-- ==== Sys2Proof/Machine/Dispatch.lean ====
section
/-! DEFINITION. The meaning of each operation, one arm per constructor of `Instr`. -/

namespace Sys2Proof.Machine

/-- One atomic operation of the block (20_memory.md R49). -/
def exec (i : Instr) (s : State) : Host.Outcome State Fault Refusal :=
  match i with
  | .hDisable => Sys2Proof.Machine.execHDisable s
  | .hArm v => Sys2Proof.Machine.execHArm v s
  | .hRsv v => Sys2Proof.Machine.execHRsv v s
  | .hSiren => Sys2Proof.Machine.execHSiren s
  | .dClosedA => Sys2Proof.Machine.execDClosedA s
  | .dClosedB => Sys2Proof.Machine.execDClosedB s
  | .dClosedBoth => Sys2Proof.Machine.execDClosedBoth s
  | .dOther c => Sys2Proof.Machine.execDOther c s
  | .cStepA => Sys2Proof.Machine.execCStepA s
  | .cStepB => Sys2Proof.Machine.execCStepB s
  | .cReset => Sys2Proof.Machine.execCReset s
  | .sDisabled => Sys2Proof.Machine.execSDisabled s
  | .sCount v => Sys2Proof.Machine.execSCount v s
  | .sClosing => Sys2Proof.Machine.execSClosing s
  | .sTriggered => Sys2Proof.Machine.execSTriggered s
  | .clk => Sys2Proof.Machine.execClk s
  | .pulse => Sys2Proof.Machine.execPulse s
  | .tick => Sys2Proof.Machine.execTick s
  | .rxArrive f b => Sys2Proof.Machine.execRxArrive f b s
  | .canRead f => Sys2Proof.Machine.execCanRead f s
  | .read f => Sys2Proof.Machine.execRead f s
  | .write f b => Sys2Proof.Machine.execWrite f b s
  | .txDrain f => Sys2Proof.Machine.execTxDrain f s
  | .hostPoll => Sys2Proof.Machine.execHostPoll s
  | .domePoll => Sys2Proof.Machine.execDomePoll s
  | .status => Sys2Proof.Machine.execStatus s
  | .reset => Sys2Proof.Machine.execReset s

end Sys2Proof.Machine
end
◇ ◇ ◇ ◇
▶ **Problem description**
Your answer must be a single number, the count of lines in the data that hold the string "Instr".

▶ **Expected output**
2